Comment by jerf
I think the "push for loops down" is missing a bit of detail about the why. The author alludes to "superior performance" but I don't think makes it clear how that can happen.
Vectorization is a bit obscure and a lot of coders aren't worried about whether their code vectorizes, but there's a much more common example that I have seen shred the performance of a lot of real-world code bases and HTTP APIs, which is functions (including APIs) that take only a single thing when they should take the full list.
Suppose we have posts in a database, like for a forum or something. Consider the difference between:
posts = {}
for id in postIDs:
post[id] = fetchPost(id)
versus posts = fetchPosts(postIDs)
fetchPost and fetchPosts both involve hitting the database. The singular version means that the resulting SQL will, by necessity, only have the one ID in it, and as a result, a full query will be made per post. This is a problem because it's pretty likely here that fetching a post is a very fast (indexed) operation, so the per-query overhead is going to hit you hard.The plural "fetchPosts", on the other hand, has all the information necessary to query the DB in one shot for all the posts, which is going to be much faster. An architecture based on fetching one post at a time is intrinsically less performant in this case.

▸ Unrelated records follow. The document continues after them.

/-- SAVE_COMPLETE may be made. -/
def saveDone (s : State) (k : Nat) : Bool :=
  match regionAt s k with
  | some r => (match r.phase with | .capturing t => decide (t ≤ s.fc) | _ => false) && !reportsTo s k
  | none => false

/-- The 64-byte units an image takes for lines and blocks, over all clusters, and a free number for its records (R354, R355). -/
def imageUnits (v : Saved) (extra : Nat) : Nat :=
  ((touched v.region.rects).map fun c => (bytesIn v.region (v.spad.map (·.1)) c + 63) / 64).sum + extra

/-- The bytes of an image stand in the partition's save area in HBM. Where in the area they stand is free, and so are they: the
spec gives no format, and they are encrypted under the partition's key (R293, R354; assumption 54). -/
def writeImage (v : Saved) : Prog :=
  withFree fun i => withFree fun j => fun s =>
    match partAt s v.region.part with
    | none => []
    | some x =>
      let len := min x.setup.saveLen (64 * imageUnits v (Config.delay i))
      let at' := x.setup.saveBase + Config.delay j % (x.setup.saveLen - len + 1)
      eff (.hbm at' (outsideBytes i at' len)) s

/-- SAVE_COMPLETE: the image stands in the save area, the units are released, the share has the instance to place again, and the
event is written (R354). -/
def saveComplete (k : Nat) : Prog := fun s =>
  forSome (regionAt s k) (fun r => forSome (s.chip.saved.find? fun v => v.region.id = k) fun v => seqAll [
    writeImage v,
    regionEvent r (r.reason.getD 0x23) r.rcyc,
    updSaved k (fun w => { w with region := { r with phase := .halting } }),
    releaseRegion k,
    forSome (shareOfRegion s r) fun x => updShare x.id fun y => { y with saved := y.saved ++ [v.id] }]) s

/-! ## Resume (R356 to R358) -/

/-- The share that has a saved instance, and its place in its die's pool. -/
def shareOfSaved (s : State) (v : Saved) : Option Share := s.chip.shares.find? fun x => x.saved.contains v.id

/-- No share before one in its die's pool fits now (R331, R332). -/
def noneBefore (s : State) (x : Share) : Bool :=
  (pool s x.die).all fun y => poolKey s x ≤ poolKey s y || !shareFits s y

/-- A saved instance held a tile that has left the logical tile map (R356). -/
def tileLost (s : State) (v : Saved) : Bool := (tilesOf v.region.rects).any s.gone.contains

/-- The saved instance of a region that holds no unit any more. -/
def savedAt (s : State) (k : Nat) : Option Saved :=
  if (regionAt s k).isSome then none else s.chip.saved.find? fun v => v.region.id = k

/-- RESUME may be made: the instance cannot be resumed at all, or its place is free and it is its turn. -/
def resumeEnabled (s : State) (k : Nat) : Bool :=
  match savedAt s k with
  | some v => (match shareOfSaved s v with
    | some x => tileLost s v || (placing s && savedFits s v && noneBefore s x)
    | none => false)
  | none => false

/-- The error of a region that ends by a kill, or on a lost tile (R356, R361). -/
def killReport (r : Region) : ErrorReport := ⟨codeEkill, controlPoint r.homeClu, 0, 0, 0⟩

/-- A saved instance is discarded and ends with EKILL (R356, R361). -/
def discardSaved (v : Saved) : Prog := fun s =>
  let r := { v.region with errTime := timeNs s }
  seqAll [
    eff (.dropSaved v.id),
    upd (fun c => { c with
      saved := c.saved.filter fun x => x.id ≠ v.id,
      barriers := c.barriers.map (fun b => { b with held := b.held.filter fun w => w.2.r ≠ r.id }),
      shares := c.shares.map fun x => { x with saved := x.saved.filter fun i => i ≠ v.id } }),
    endWithError r (killReport r)] s

/-- A slot as a resume reinstalls it: the image's tables, or those WSET had written, with the saved side-table groups (R357). -/
def restoredSlot (v : Saved) (fc : Nat) (u : Pos) (cfg : Nat) : CfgSlot :=
  let r := v.region
  let base : CfgSlot := ((v.slots.find? fun x => x.1 = u ∧ x.2.1 = cfg).map fun x => x.2.2).getD
    { st := .pinned, key := some (r.part, r.imageVa, cfg), tables := ((configOf r.image cfg).map fun cf => unitTables r.image r.rects cf u).getD [],
      written := false, used := fc }
  { base with
    st := .pinned, used := fc,
    tables := base.tables.map fun t =>
      let saved := v.sides.filter fun y => y.1 = { u with elem := t.elem } ∧ y.2.1 = cfg
      { t with side := saved.foldl (fun l y => y.2.2.2 ++ l.filter fun z => z.1 / 4 ≠ y.2.2.1) t.side } }

/-- A unit as a resume leaves it. -/
def restoreUnit (v : Saved) (fc : Nat) (u : Pos) (x : UnitState) : UnitState :=
  let r := v.region
  let y := (r.slotMap.filter fun z => z.1 = u).foldl (fun (y : UnitState) z => y.setSlot z.2.2 fun _ => restoredSlot v fc u z.2.1) x
  { y with region := some r.id, powered := usedElems r.image r.rects u, active := (slotFor r u r.acfg).getD 0 }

This opens up even more in the HTTP API world, where a single query is generally of even higher overhead than a DB query. I think the most frequent mistake I see in HTTP API design (at least, ignoring quibbling about which method and error code scheme to use) is providing APIs that operate on one thing at a time when the problem domain naturally lends itself to operating on arrays (or map/objects/dicts) at a time. It's probably a non-trivial part of the reason why so many web sites and apps are so much slower than they need to be.
I find it is often easy to surprise other devs with how fast your system works. This is one of my "secrets" (please steal it!); you make sure you avoid as many "per-thing" penalties as possible by keeping sets of things together as long as possible. The "per-thing" penalties can really sneak up on you. Like nested for loops, they can easily start stacking up on you if you're not careful, as the inability to fetch all the posts at once further cascades in to you then, say, fetching user avatars one-by-one in some other loop, and then a series of other individual queries. Best part is, profiling may make it look like the problem is the DB because "the DB is taking a long time to serve this" because profiles are not always that good at turning up that your problem is per-item overhead rather than the amount of real work being done.
The worst / most amusing example of this I've seen in the wild was a third party line of business application that was sequentially triaging "pending tasks" to assign priority/to workers.
Our cloud provider had an aircon/overheating incident in the region we were using, and after it was resolved network latency between the database and application increased by a few milliseconds. Turns out if you multiply that by a few million/fast arrival rate you get a significant amount of time, and the pending tasks queue backs up causing the high priority tasks to be delayed.
Based on the traces we had it looked like a classic case of "ORM made it easy to do it this way, and it works fine until it doesn't" but was unfortunately out of our control being a third party product.
If they'd fetched/processed batches of tasks from the database instead I'm confident it wouldn't have been an issue.